Try to hang so you do not have to position the paper after it is all on the wall. I sorta lay the seams without setting the rest of the paper. I loosely tack up the top and then lay the seam where it belongs - butted and matched. I then sweep out the rest of the strip. Variations of this is how most of the hangers I've worked with do it. Although, many will do this in sections, top, middle, bottom. But anyway, it gets away from needing to "slip" the whole strip or large sections into position


I would advise buying a six foot wallpaper straightedge and trimming with single edge razor blades. The snap-offs are difficult to keep ABSOLUTELY perpendicular. Also, I don't know what you are using for a table, but if it's inappropriate, the blade can start tracking with the grain or previous cuts. I know one hanger that uses a sheet of plate glass. A real PITA and too hard a surface for my liking, but it does help very accurate trims. Most hangers use basswood boards because of the fine straight grain. 



finishesbykevyn said:


> Never using a liner myself, I imagine that it would be hung similar to the paper but much quicker?? Exuse me if i sound quite naive on this subject as ive been kind of forced into a crash course on this..
> I think there is only one other guy in town that is hanging paper so im trying to capatalize on it.. as im already doing the painting for alot of designers in town..


Liner is almost fun to hang. Most manufacturers recommend "cross lining", or "railroading" or in layman's terms, running the strips horizontally. I used to hang vertically until a very large room where it was impossible to engineer so the seams of liner (30" wide) never fell within an inch of the finish paper (21" wide). After that job I railroaded. There are a few tricks to lining that would be next to impossible to convey clearly here. 

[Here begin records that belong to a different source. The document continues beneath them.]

-- ==== Sys2Proof/Machine/Teardown.lean ====
section
/-! DEFINITION. Loss of the line job and teardown of a context (R357), with the loss rows of R131, R215, R239, R312 and R377. -/

namespace Sys2Proof.Machine

/-! ### Clearing one unit's settings -/

/-- Waiting staged groups whose keys a test selects never take effect. -/
def dropGroups (p : Nat → Bool) (s : State) : State := { s with staged := s.staged.drop p }

/-- The fire group and the fire lead of a stream return to 0 (R239). -/
def clearFire (st : Nat) (s : State) : State :=
  updTstr st (fun _ => {}) (dropGroups (· == keyFire st)
    (setReg (trkStCam st) 0 (setReg (trkStLead st) 0 (forEach (fireRegs st) (fun a t => setReg (live a) 0 (setReg a 0 t)) s))))

/-- Capture of a stream is off (R312). -/
def captureOff (st : Nat) (s : State) : State :=
  updLearn (fun l => { l with cap := l.cap.drop (· == st), copies := l.copies.filter (fun c => c.stream != st), measured := l.measured.drop (fun k => k / 128 == st) }) s

/-- Physical blocks of an admission. -/
def State.admBlocks (s : State) (a : Admission) : List Nat :=
  ((s.partRegions a.part).take (s.prog a.prog).regions).flatMap (fun r => (List.range (s.prog a.prog).blocks).filterMap (fun b => s.physBlock r (a.firstBlock + b)))

/-- Pending swaps of partition k are cancelled and their shadow rows pulped (R311). -/
def cancelSwaps (k : Nat) (s : State) : State := forEach (s.learn.swaps.filter (fun w => w.part == k)) (fun w => dropSwap w 0x8062) s

/-- Partition k has no cycle table: slots and windows stop (R377). -/
def dropTable (k status : Nat) (s : State) : State :=
  let p := s.psched k
  showTable k (endKey p.waitKey status 0 0 0 (updPsched k (fun p => { p with line := none, table := none, waiting := none, waitKey := 0, waitCtx := 0, origin := [] }) s))

/-- The streams of partition k stop, their tracks are freed after ALL_OFF to their boards, and their lines, objects and batches are lost (R131, R239). -/
def loseLine (k : Nat) (s : State) : State :=
  let sts := s.partStreams k
  let s1 := cancelSwaps k (forEach sts stopStream s)
  let s2 := dropTracks sts false (streamsOff sts s1)
  let s3 := updSch (fun c => { c with inv := c.inv.filter (fun v => v.part != k) }) s2
  drainsEnd (forEach (s.partVats k) emptyVat s3)

/-- The line job of partition k ends with its context (R131, R215, R239, R312, R377). -/
def endLine (k : Nat) (s : State) : State :=
  let sts := s.partStreams k
  let blocks := (sts.filter (fun st => (s.admitted st).valid)).flatMap (fun st => s.admBlocks (s.admitted st))
  let s1 := forEach sts (fun st t => clearFire st (captureOff st (removeAdmission st t))) (loseLine k s)
  dropTable k 0x8062 { s1 with cells := s1.cells.drop (fun c => blocks.contains (c / 16)) }

/-! ### Jobs that end -/

/-- The jobs a test selects end with a status; a pre-emption that concerned one is over. -/
def endJobs (k : Nat) (q : Job → Bool) (status : Nat) (s : State) : State :=
  let p := s.psched k
  let mine := s.sch.jobs.filter (fun j => j.part == k && q j)
  let s1 := forEach mine (fun j => jobGone j status 0 0 0) s
  if mine.any (fun j => j.id == p.running || j.id == p.incoming) && p.stage != 0 then
    updPsched k (fun x => { x with stage := 0, incoming := 0, running := if mine.any (fun j => j.id == x.running) then 0 else x.running }) s1
  else s1

/-! ### Teardown (R357) -/

/-- Context c of function f is torn down, in the order of R357. -/
def teardown (f c : Nat) (s : State) : State :=
  let s1 := onlyIf (s.context f c).line (endLine f) s
  let s2 := fqCount f (updMem (fun m => { m with queue := m.queue.put f ((m.queue.get f).filter (fun r => r.ctx != c)) }) (unpark (fun x => x.fn == f && x.record.ctx == c) s1))
  let s3 := onlyIf (s2.fq f == []) (dropIrq (34 + f)) s2
  let s4 := endJobs f (fun j => j.ctx == c) 0x8062 s3
  let s5 := endOpen (fun o => o.fn == f && o.ctx == c) 0x8062 0 0 0 s4
  let s6 := updSch (fun x => { x with progs := x.progs.filter (fun e => !(e.2.fn == f && e.2.ctx == c)) }) s5
  let s7 := updMem (fun m => { m with cache := m.cache.filter (fun t => t.ctx != ctxKey f c), pins := m.pins.filter (fun p => !(p.part == f && p.ctx == c)),
                                      ctxs := m.ctxs.drop (· == ctxKey f c) }) s6
  dispatch f s7

/-- A teardown caused by a fault: logged at context level, and closed once done (R408, R412). -/
def faultTeardown (kind status f c : Nat) (s : State) : State :=
  let unit := unitWord 0 0 0 0 f c
  closeUnit 1 unit (teardown f c (fault 1 kind unit status f s).2)

/-- DESTROY_CONTEXT (R328, R357). -/
def destroyContext : Pkt → State → Ans × State :=
  fun p => checked (checks [] p 0) (fun p s => (Ans.ok, teardown p.fn p.ctx s)) p
def execDestroyContext (p : Pkt) (s : State) : Host.Outcome State Fault Refusal := .next (command 0x0204 destroyContext p s)

/-! ### Dark banks and segments (R191, R343) -/

/-- An access of a context reaches a Dark bank of block i, or a Dark segment: it is dropped or reads zeros, and the context is torn down. The job that made
it ends WRITE_TO_DARK, its context's others CONTEXT_TORN_DOWN (R331, R357). -/
def darkAccess (f c job : Nat) (write : Bool) (va eng : Nat) (s : State) : State :=
  let r : FaultRecord := { ctx := c, kind := kWriteToDark, write := write, va := va, engine := eng, job := job }
  let s1 := (postRecord f r s).2
  let s2 := onlyIf (job != 0) (endJobs f (fun j => j.id == job) 0x8061) s1
  faultTeardown 0x0B 0x8061 f c s2

/-- R191: bank k of block i is Dark when the access arrives. -/
def execDarkAccess (bank : Bool) (unit k f c job : Nat) (write : Bool) (va : Nat) (s : State) : Host.Outcome State Fault Refusal :=
  .next (if bank then
      onlyIf (s.hasBlock unit && k < 32 && s.bankState unit k == 3) (fun s =>
        darkAccess f c job write va (unit / 9 * 16 + unit % 9) (blockIrq unit 6 (setBitR (blkStat unit) 6 true s))) s
    else onlyIf (unit < s.regions && k < 16 && s.segState unit k == 3) (darkAccess f c job write va (unit * 16)) s)

end Sys2Proof.Machine
end

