/-! ### Clocks and flits (R66, R68, R356) -/

/-- R68: a rim's clock monitor reports REFCLK_LOSS. A lane or a valve link handles it as a loss of lock; the loss of the module reference is a chip-level fault
(R404). Rims: 0 camera lane n, 1 valve link n, 2 the 250 MHz module reference, 3 another, n as in `Faults.dead`: dead from then on. -/
def rimLoss (rim n : Nat) (s : State) : State :=
  let s1 := count "REFCLK_LOSS" (64 * rim + n) s
  if rim = 0 then onlyIf (s.hasLane n && s.laneState n == 6) (fun s =>
      setLaneFault n 7 (bringUpFrom n 2 (laneEvent n 2 (satAdd (camLnErr2 n) 15 0 1 (updLane n (fun l => { l with relock := true, fails := 0 }) s))))) s1
  else if rim = 1 then onlyIf (n < 8 && (s.linkState n == 1 || s.linkState n == 2 || s.linkState n == 4)) (linkLoss n) s1
  else if rim = 2 then (fault 4 0x0F (unitWord 7 0 0 0 0 0) 0 0 s1).2
  else { s1 with flt := { s1.flt with dead := n :: s1.flt.dead.filter (· != n) } }
def execRimClockLoss (rim n : Nat) (s : State) : Host.Outcome State Fault Refusal := .next (rimLoss rim n s)

/-- R66, R356: a flit of a context arrives at block i's network side; one that fails its parity check is sent again, and a second failure is FLIT: a line-class
command is re-run as stage 2 of R183, a service-class context torn down. -/
def networkFlit (i f c job va : Nat) (bad again : Bool) (s : State) : State :=
  if !bad then s
  else
    let s1 := count "flit resent" (i / 9) s
    if !again then s1
    else
      let s2 := (postRecord f { ctx := c, kind := kFlit, va := va, engine := engineCode i, job := job } s1).2
      if (s.context f c).line then
        if (s.block i).stage ≤ 1 then ladderStep i 9 (s.blockUnit i) 0 (rerun i 2) s2
        else dmaEngineReset i 9 0 s2
      else faultTeardown 9 0x8062 f c s2
def execNetworkFlit (i f c job va : Nat) (bad again : Bool) (s : State) : Host.Outcome State Fault Refusal :=
  .next (onlyIf (s.hasBlock i && s.hasCtx f c) (networkFlit i f c job va bad again) s)

/-! ### Driver engine resets (R330, R412, R419) -/

/-- FENCE_CELL (R328, R330): PF0 fences a cell; NO_RESERVE without FORCE where no reserve cell is left. -/
def fenceCommand : Pkt → State → Ans × State :=
  fun p => checked (checks [true, par p 1 < 8, par p 2 < 8, par p 3 < 2] p 4) (fun p s =>
    if s.regions ≤ par p 0 then (Ans.no 0x8007, s)
    else match s.physCell (par p 0) (par p 1) (par p 2) with
      | none => (Ans.no 0x8016, s)
      | some (i, q) =>
        if s.reserves i = [] && !bitOf (par p 3) 0 then (Ans.no 0x8016, s)
        else
          let k := s.partOf (i / 9)
          let s1 := (fenceCell i q (logFault 2 0x12 (s.cellUnit i q) 0 0x0802 k 1 s)).2
          (Ans.ok, closeUnit 2 (s.cellUnit i q) s1)) p
def execFenceCell (p : Pkt) (s : State) : Host.Outcome State Fault Refusal := .next (command 0x0802 fenceCommand p s)

/-- The unit that P1 of RESET_ENGINE names: region × 256 + block × 16 + cell (the packing of region.block.cell is not given: notes/assumptions/66.md). -/
def engineOf (p : Pkt) : Nat × Nat × Nat := (par p 1 / 256, par p 1 / 16 % 16, par p 1 % 16)

/-- RESET_ENGINE (R328, R412, R419). A reset below a waiting recovery's level is absorbed and replies OK (R416). -/
def resetEngine (kind : Nat) : Pkt → State → Ans × State :=
  fun p => checked (checks [true, kind = 1 || (par p 1 / 16 % 16 < 8 && (kind = 2 || par p 1 % 16 < 8)), true] p 2) (fun p s =>
    let k := p.fn
    let u := engineOf p
    let waits := s.flt.log.any (fun e => 3 ≤ e.level && e.state == 0 && (4 ≤ e.level || e.part == k))
    if kind = 1 then
      if s.vats ≤ par p 1 then (Ans.no 0x8007, s)
      else if s.partOf (par p 1 / 4) != k then (Ans.no 0x8006 1, s)
      else if waits then (Ans.ok, logFault 2 0x12 (vatUnit s (par p 1)) (s.triggerOf 3 k) 0x0803 k 5 s)
      else
        let v := par p 1
        let s1 := resetVat v (collectEngine (vatCx (4 * v)) (vatCx (4 * v) + 0x2000) (driverReset 2 (vatUnit s v) 0x0803 k s))
        (Ans.ok, closeUnit 2 (vatUnit s v) (raiseIrq (256 + v) s1))
    else if s.regions ≤ u.1 then (Ans.no 0x8007, s)
    else if s.partOf u.1 != k then (Ans.no 0x8006 1, s)
    else match s.physBlock u.1 u.2.1 with
      | none => (Ans.no 0x8007, s)
      | some i =>
        if kind = 0 then match s.physCell u.1 u.2.1 u.2.2 with
          | none => (Ans.no 0x8007, s)
          | some (i, q) =>
            if waits then (Ans.ok, logFault 2 0x12 (s.cellUnit i q) (s.triggerOf 3 k) 0x0803 k 5 s)
            else (Ans.ok, closeUnit 2 (s.cellUnit i q) (rerun i 2 (pulpCell i q (collectEngine (blk i) (blk i + 0x400) (driverReset 2 (s.cellUnit i q) 0x0803 k s)))))
        else if waits then (Ans.ok, logFault 2 0x12 (s.dmaUnit i) (s.triggerOf 3 k) 0x0803 k 5 s)
        else (Ans.ok, closeUnit 2 (s.dmaUnit i) (rerun i 2 (blockIrq i 4 (resetDma i (collectEngine (dma i) (dma i + 0x400) (driverReset 2 (s.dmaUnit i) 0x0803 k s))))))) p

def execResetEngineCell (p : Pkt) (s : State) : Host.Outcome State Fault Refusal := .next (command 0x0803 (resetEngine 0) (withP0 0 p) s)
def execResetEngineVat (p : Pkt) (s : State) : Host.Outcome State Fault Refusal := .next (command 0x0803 (resetEngine 1) (withP0 1 p) s)
def execResetEngineDma (p : Pkt) (s : State) : Host.Outcome State Fault Refusal := .next (command 0x0803 (resetEngine 2) (withP0 2 p) s)

end Sys2Proof.Machine
end

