-- ==== Sys2Proof/Machine/Host.lean ====
section
/-! DEFINITION. The link, the apertures, the reply rings, the session and host absence, and the partition shape (R313-R316, R320-R322, R325-R335). -/

namespace Sys2Proof.Machine

/-! ### Session and heartbeat (R332-R335) -/

/-- MGT_HOST STATE (R336). -/
def setHostState (v : Nat) (s : State) : State := setFld mgtHost 31 30 v s

/-- PF0 and the functions of the partitions in being. -/
def State.hostFns (s : State) : List Nat := 0 :: s.parts

/-- The heartbeat is lost: HOST_ABSENT is written, and the grace starts (R333). -/
def heartbeatLost (s : State) : State :=
  if !s.host.opened || s.host.absent then s
  else
    let s1 := updHost (fun h => { h with absent := true, expired := false, lostAt := s.mono, taken := [] }) s
    let s2 := forEach s1.parts (fun k => raiseIrq (624 + 4 * (k - 1) + 2)) (setHostState 2 s1)
    fwLog 0 1 (0x1000 + Config.openFn 404 [] % 0xF000) [] (unsolicitedTo s2.hostFns 0x0102 0 s.host.grace 0 s2)

/-- R404, R333: two heartbeat periods without an accepted HOST_ALIVE. -/
def execHostHeartbeatLoss (s : State) : Host.Outcome State Fault Refusal :=
  .next (onlyIf (msTicks (2 * s.host.period) ≤ s.ticksSince s.host.lastAlive) heartbeatLost s)

/-- The heartbeat is received: an absence ends, held jobs resume, and the wait of a recovery begins again (R335, R413). -/
def hostReturns (s : State) : State :=
  let s1 := setHostState 1 (updHost (fun h => { h with lastAlive := s.mono }) s)
  if !s.host.absent then s1
  else
    let s2 := updHost (fun h => { h with absent := false, expired := false, taken := [], draining := [] }) s1
    let s3 := markFaults (fun e => 3 ≤ e.level && e.state == 0) (fun e => { e with closedAt := s.mono }) (safeEnds .hostPark s2)
    forEach s3.parts dispatch (forEach s3.parts (fun k => dropIrq (624 + 4 * (k - 1) + 2)) s3)

/-- ATTACH (R332, R335). -/
def attach : Pkt → State → Ans × State :=
  fun p => checked (checks [true, true] p 2) (fun p s =>
    let tok := par64 p 0
    if tok = 0 then
      if s.host.opened then (Ans.no 0x800B, s)
      else
        let t := 1 + s.freeVal % (2 ^ 64 - 1)
        (.final 0 0 (t % 2 ^ 32) (t / 2 ^ 32), hostReturns (updSec (fun x => { x with rng := (x.rng + 1) % 2 ^ 20 }) (updHost (fun h => { h with opened := true, token := t }) (drawn s))))
    else if s.host.opened && tok == s.host.token then (.final 0 0 (tok % 2 ^ 32) (tok / 2 ^ 32), hostReturns s)
    else (Ans.no 0x800B, s)) p
def execAttach (p : Pkt) (s : State) : Host.Outcome State Fault Refusal := .next (command 0x0101 attach p s)

/-- HOST_ALIVE: RESULT0 is ms since the last accepted one; another token is refused and not counted (R328, R333). -/
def hostAlive : Pkt → State → Ans × State :=
  fun p => checked (checks [true, true] p 2) (fun p s =>
    if par64 p 0 = s.host.token then (.final 0 0 (min 0xFFFFFFFF (s.ticksSince s.host.lastAlive / 250000)) 0, hostReturns s) else (Ans.no 0x800B, s)) p
def execHostAlive (p : Pkt) (s : State) : Host.Outcome State Fault Refusal := .next (command 0x0102 hostAlive p s)

/-- SET_HOST_POLICY (R328, R334). -/
def setHostPolicy : Pkt → State → Ans × State :=
  fun p => checked (checks [10 ≤ par p 0 && par p 0 ≤ 10000, par p 1 ≤ 86400, 1 ≤ par p 2 && par p 2 ≤ 3600,
      par p 3 < 256 && (List.range 4).all (fun k => bits (par p 3) (2 * k + 1) (2 * k) != 3)] p 4) (fun p s =>
    (Ans.ok, updHost (fun h => { h with period := par p 0, grace := par p 1, drainMax := par p 2, actions := par p 3 }) s)) p
def execSetHostPolicy (p : Pkt) (s : State) : Host.Outcome State Fault Refusal := .next (command 0x0103 setHostPolicy p s)

/-- Partition k, whose line runs, takes its configured action and writes HOST_ACTION (R334). -/
def hostAction (k : Nat) (s : State) : State :=
  let act := bits s.host.actions (2 * k - 1) (2 * k - 2)
  let running := (s.partStreams k).filter s.runs
  if running = [] then s
  else
    let s1 := unsolicited k 0x0103 act 0 0 (updHost (fun h => { h with taken := h.taken.put k (act + 1) }) s)
    if act = 0 then s1
    else
      let s2 := forEach running stopStream s1
      if act = 1 then drainsEnd (updHost (fun h => { h with draining := h.draining ++ [k] }) s2) else parkLine k s2

/-- R334: the grace has passed since the loss; grace 0 never expires. -/
def execGraceExpiry (s : State) : Host.Outcome State Fault Refusal :=
  .next (onlyIf (s.host.absent && !s.host.expired && s.host.grace != 0 && msTicks (1000 * s.host.grace) ≤ s.ticksSince s.host.lostAt) (fun s =>
    forEach s.parts hostAction (setHostState 3 (updHost (fun h => { h with expired := true, expiredAt := s.mono }) s))) s)

/-- R334: DRAIN_MAX has passed in a DRAIN: ALL_OFF, and the tracks not yet FREE become FREE unfired, each counted. -/
def execDrainMaxExpiry (k : Nat) (s : State) : Host.Outcome State Fault Refusal :=
  .next (onlyIf (s.host.draining.contains k && msTicks (1000 * s.host.drainMax) ≤ s.ticksSince s.host.expiredAt) (parkLine k) s)

/-! ### The link (R43, R314, R315) -/

/-- What each function's configuration space says it is: Device ID, Class code, Subsystem ID and Revision ID (R313). -/
def pciDevice (f : Nat) : Nat := if f = 0 then 0x53A0 else 0x53A4
def pciClass : Nat := 0x120000
def Part.pciSubsystem : Part → Nat
  | .sk1 => 0x0001
  | .sk2 => 0x0002
  | .sk4 => 0x0004
def pciRevision : Nat := Config.revision.toNat % 256

/-- R315: PERST_N, a hot reset or a link that goes down resets configuration space and link, and counts as loss of the heartbeat at once. -/
def linkReset (s : State) : State :=
  heartbeatLost { s with supply := { s.supply with linkUp := false }, fnr := s.fnr.map (fun e => (e.1, { e.2 with d3hot := false })) }
def execPcieLinkReset (s : State) : Host.Outcome State Fault Refusal := .next (linkReset s)

/-- R42, R43: training completes, once PERST_N is released and pulping has finished. -/
def execPcieLinkUp (s : State) : Host.Outcome State Fault Refusal :=
  .next (onlyIf (s.supply.perstReleased && s.supply.pulped && s.supply.pwrOk) (updSupply (fun x => { x with linkUp := true })) s)

/-- R314: function f enters or leaves D3hot; on leaving, vectors left pending and not masked are sent, and held replies are written. -/
def powerManagement (f : Nat) (d3 : Bool) (s : State) : State :=
  let s1 := { s with fnr := s.fnr.upd f (fun x => { x with d3hot := d3 }) }
  if d3 then s1
  else
    let due := (List.range 7).filter (fun v => bitOf (s1.fnr.get f).pend v && !bitOf (s1.fnr.get f).mask v)
    let s2 := forEach due (raiseVec f) { s1 with fnr := s1.fnr.upd f (fun x => { x with pend := due.foldl (fun w v => withBits w v v 0) x.pend }) }
    roomReturned f s2
def execPowerManagementStateChange (f : Nat) (d3 : Bool) (s : State) : Host.Outcome State Fault Refusal := .next (onlyIf (f < 5) (powerManagement f d3) s)

/-! ### Reply rings (R325-R327) -/

/-- R325: RUN starts a stopped ring of a legal SIZE with PROD and CONS at 0, and held replies are written. -/
def ringStart (f : Nat) (s : State) : State :=
  let size := s.fld (fnRingLo f) 3 0
  let s1 := setBitR (fnCtrl f) 0 true s
  if s.fld (fnStat f) 31 28 != 0 || size < 6 || 16 < size then s1
  else roomReturned f (setFld (fnStat f) 31 28 1 (setReg (fnCons f) 0
    { s1 with fnr := s1.fnr.upd f (fun x => { x with prod := 0, lost := 0, unsignalled := 0 }) }))
def execRingRunSet (f : Nat) (s : State) : Host.Outcome State Fault Refusal := .next (onlyIf (f < 5 && s.windowOpen f) (ringStart f) s)

/-- R325: clearing RUN stops the ring. -/
def ringStop (f : Nat) (s : State) : State := setFld (fnStat f) 31 28 0 (setBitR (fnCtrl f) 0 false s)
def execRingRunClear (f : Nat) (s : State) : Host.Outcome State Fault Refusal := .next (onlyIf (f < 5 && s.windowOpen f) (ringStop f) s)

/-- R326: the driver's count frees room, and held replies and REPLIES_LOST are written. -/
def consumerWrite (f v : Nat) (s : State) : State := roomReturned f (raiseIrq (29 + f) (ringStat f (setReg (fnCons f) (v % 2 ^ 32) s)))
def execConsumerWrite (f v : Nat) (s : State) : Host.Outcome State Fault Refusal := .next (onlyIf (f < 5 && s.windowOpen f) (consumerWrite f v) s)

/-- R327: MOD_US has passed since the first reply not yet signalled. -/
def execReplyModerationExpiry (f : Nat) (s : State) : Host.Outcome State Fault Refusal :=
  .next (onlyIf (f < 5 && 0 < (s.fnr.get f).unsignalled && s.fld (fnCtrl f) 31 16 != 0 && 250 * s.fld (fnCtrl f) 31 16 ≤ s.ticksSince (s.fnr.get f).firstAt)
    (fun s => raiseVec f 0 { s with fnr := s.fnr.upd f (fun x => { x with unsignalled := 0 }) }) s)

/-! ### Apertures (R320-R322) -/

/-- The bytes of a slot from 0 up to n are all written. -/
def slotHas (t : Tab Byte) (n : Nat) : Bool := (t.filter (fun e => e.1 < n)).length == n

/-- The packet of a slot whose bytes are complete, if they are (R320). -/
def slotPacket (f a : Nat) (t : Tab Byte) : Option Pkt :=
  if slotHas t 64 && slotHas t (64 + leAt (t.map (fun e => e.2)) 8 4) then some (parsePkt f a (t.map (fun e => e.2))) else none

/-- A packet has completed: a HOST_ALIVE acts at once, any other joins its aperture's queue (R321). While MC0 restarts, packets wait (R407), a
HOST_ALIVE ahead of the others. -/
def packetDone (f a : Nat) (p : Pkt) (s : State) : State :=
  let s1 := raiseIrq (9 + 4 * f + a) s
  if f = 0 && a = 3 && p.op = 0x0102 then
    if s.fw.holding.contains 0 then { s1 with queues := s1.queues.upd (4 * f + a) (fun q => p :: q) } else command 0x0102 hostAlive p s1
  else { s1 with queues := s1.queues.upd (4 * f + a) (fun q => q ++ [p]) }

/-- The bytes of a posted write that fall in slot k of aperture a of function f, by offset in the slot (R320). -/
def slotWrite (f a k : Nat) (bs : List (Nat × Byte)) (s : State) : State :=
  let i := (4 * f + a) * 8 + k
  let x := s.slots.get i
  if bs = [] then s
  else if x.full.isSome then setBitR (fnStat f) 27 true s
  else
    let first := x.bytes = []
    let t := bs.foldl (fun t e => t.put e.1 e.2) x.bytes
    let s1 := if first then writeBack f { s with fnr := s.fnr.upd f (fun r => { r with free := withBits r.free (i % 32) (i % 32) 0 }) } else s
    let head := if x.headAt.isNone && slotHas t 64 then some s.mono else x.headAt
    match slotPacket f a t with
    | some p => packetDone f a p { s1 with slots := s1.slots.put i { bytes := t, headAt := head, full := some s.mono } }
    | none => { s1 with slots := s1.slots.put i { bytes := t, headAt := head } }

/-- R320: a posted write at an offset of an aperture. -/
def apertureWrite (f a off : Nat) (bytes : List Byte) (s : State) : State :=
  let s0 := slotsCopied (fun i => i / 8 == 4 * f + a) s
  let placed := (bytes.mapIdx (fun j b => (off + j, b))).filter (fun e => e.1 < 0x10000)
  forEach (List.range 8) (fun k => slotWrite f a k ((placed.filter (fun e => e.1 / 0x2000 == k)).map (fun e => (e.1 % 0x2000, e.2)))) s0
def execApertureWrite (f a off : Nat) (bytes : List Byte) (s : State) : Host.Outcome State Fault Refusal :=
  .next (onlyIf (f < 5 && a < 4) (apertureWrite f a off bytes) s)

/-- R320: 10 ms after its header was complete a packet still is not: it is discarded, and INCOMPLETE is replied with the header's tag. -/
def packetIncomplete (f a k : Nat) (s : State) : State :=
  let i := (4 * f + a) * 8 + k
  let x := s.slots.get i
  match x.headAt, x.full with
  | some t, none =>
    if s.ticksSince t < msTicks 10 then s
    else sendReply f (s.mkReply f (leAt (x.bytes.map (fun e => e.2)) 4 4) 0x800C 0 0 0) (freeSlot i (setBitR (fnStat f) 26 true s))
  | _, _ => s
def execPacketIncompleteTimeout (f a k : Nat) (s : State) : Host.Outcome State Fault Refusal :=
  .next (onlyIf (f < 5 && a < 4 && k < 8) (packetIncomplete f a k) s)

/-- R322: a command that has given no reply within 2^CMD_TO ms replies ACCEPTED_DEFERRED, detail LONG. -/
def commandDefers (f : Nat) (s : State) : State :=
  let due := fun (c : OpenCmd) => c.fn == f && c.deferred.isNone && msTicks (2 ^ s.fld (fnCtrl f) 7 4) ≤ s.ticksSince c.since
  forEach (s.opened.filter due) (fun c t => sendReply f (t.mkReply f c.tag 1 0 0 0) t)
    { s with opened := s.opened.map (fun c => if due c then { c with deferred := some 0 } else c) }
def execCommandDeferTimeout (f : Nat) (s : State) : Host.Outcome State Fault Refusal := .next (onlyIf (f < 5) (commandDefers f) s)

/-! ### Partitions (R329) -/

/-- Shapes a part has (R329). -/
def Part.shapes : Part → List Nat
  | .sk1 => [7]
  | .sk2 => [5, 6]
  | .sk4 => [0, 1, 2, 3, 4]

/-- Bits of the regions of partition k. -/
def State.partMask (s : State) (k : Nat) : Nat := ((s.partRegions k).map (fun r => 2 ^ r)).sum

/-- CREATE_PARTITIONS; with partitions in being it is refused (R329; notes/assumptions/77.md). A created partition's step counts start at 0 (R61). -/
def createPartitions : Pkt → State → Ans × State :=
  fun p => checked (checks [par p 0 < 8] p 1) (fun p s =>
    if !s.part.shapes.contains (par p 0) then (Ans.no 0x8007, s)
    else if s.fld schShape 3 0 != 0xF then (Ans.no 0x8006 0, s)
    else
      let s1 := setFld schShape 3 0 (par p 0) s
      -- the track-table reservation of each partition must fit its region, where a bound is in force (R209)
      if (List.range s.regions).any (fun r => s.boundOf r != 0 && !s1.dramFits r (s.boundOf r) 0 0) then (Ans.no 0x8035, s)
      else
      let s2 := forEach (List.range s.regions) (fun r => updSeq r (fun x => { x with steps := 0, stepHi := 0 })) s1
      (.final 0 0 (((List.range 4).map (fun k => s2.partMask (k + 1) * 2 ^ (4 * k))).sum) 0, s2)) p
def execCreatePartitions (p : Pkt) (s : State) : Host.Outcome State Fault Refusal := .next (command 0x0201 createPartitions p s)

/-- A driver's reset of partition k from its decision to its end (R329). -/
def resetNow (k : Nat) (s : State) : State := closePartition k (resetPartition k (collected 3 k (beginPartReset k s)))

/-- DESTROY_PARTITIONS: refused while any line runs; otherwise every partition is reset and the shape removed (R329). -/
def destroyPartitions : Pkt → State → Ans × State :=
  fun p => checked (checks [] p 0) (fun _ s =>
    if (List.range s.streams).any s.runs then (Ans.no 0x800E, s)
    else (Ans.ok, setFld schShape 3 0 0xF (forEach s.parts resetNow s))) p
def execDestroyPartitions (p : Pkt) (s : State) : Host.Outcome State Fault Refusal := .next (command 0x0202 destroyPartitions p s)

end Sys2Proof.Machine
end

If you need to teach yourself everything, I would advise learning on less expensive, less finicky papers  :yes: Maybe have the other guy help you on a couple of installs and pick up some of his GOOD habits

good luck with it all


----------



## finishesbykevyn

daArch said:


> I can understand your predicament of having limited choices, but unfortunately, no one paste fits all.
> 
> BLOG??? I'm not trendy enough to be bloggin. That is a straightforward old fashioned article that I researched, interviewed other hangers and manufacturers, edited, and honed. Not a stream-of-thought toilet tissue internet "blog" :whistling2: :no:
> 
> Try to hang so you do not have to position the paper after it is all on the wall. I sorta lay the seams without setting the rest of the paper. I loosely tack up the top and then lay the seam where it belongs - butted and matched. I then sweep out the rest of the strip. Variations of this is how most of the hangers I've worked with do it. Although, many will do this in sections, top, middle, bottom. But anyway, it gets away from needing to "slip" the whole strip or large sections into position
> 
> 
> I would advise buying a six foot wallpaper straightedge and trimming with single edge razor blades. The snap-offs are difficult to keep ABSOLUTELY perpendicular. Also, I don't know what you are using for a table, but if it's inappropriate, the blade can start tracking with the grain or previous cuts. I know one hanger that uses a sheet of plate glass. A real PITA and too hard a surface for my liking, but it does help very accurate trims. Most hangers use basswood boards because of the fine straight grain.
> 
> 
> 
> Liner is almost fun to hang. Most manufacturers recommend "cross lining", or "railroading" or in layman's terms, running the strips horizontally. I used to hang vertically until a very large room where it was impossible to engineer so the seams of liner (30" wide) never fell within an inch of the finish paper (21" wide). After that job I railroaded. There are a few tricks to lining that would be next to impossible to convey clearly here.
> 
> If you need to teach yourself everything, I would advise learning on less expensive, less finicky papers  :yes: Maybe have the other guy help you on a couple of installs and pick up some of his GOOD habits
> 
> good luck with it all



Some priceless tips Daarch. Much appreciated. My table right now is actually 2 saw horses with 8 ft. sheets of laminated MDF on top haha. Which actually probably helped me keep the lines straight i guess. haha. I think..
Definitely want to find a longer straight edge though..! A few days with "The other guy" is probably not a bad idea either. Cheers. Thanks again.


----------



## chrisn

chrisn said:


> probably meant dynamite


or not:no:


----------



## daArch

finishesbykevyn said:


> Some priceless tips Daarch. Much appreciated. My table right now is actually 2 saw horses with 8 ft. sheets of laminated MDF on top haha. Which actually probably helped me keep the lines straight i guess. haha. I think..
> Definitely want to find a longer straight edge though..! A few days with "The other guy" is probably not a bad idea either. Cheers. Thanks again.


As I've said many times, I am a HORRIBLE teacher. But I am more than willing to write a few tips for you when you have a question.

It's a long process to learn the trade, and there are a few here who have paid their dues who are willing to help you along via the written word.

Don't be a stranger


----------



## chrisn

daArch said:


> As I've said many times, I am a HORRIBLE teacher. But I am more than willing to write a few tips for you when you have a question.
> 
> It's a long process to learn the trade, and there are a few here who have paid their dues who are willing to help you along via the written word.
> 
> Don't be a stranger


I have been at it almost 30 years and hardly learned anything


----------



## wcaz

ditto


----------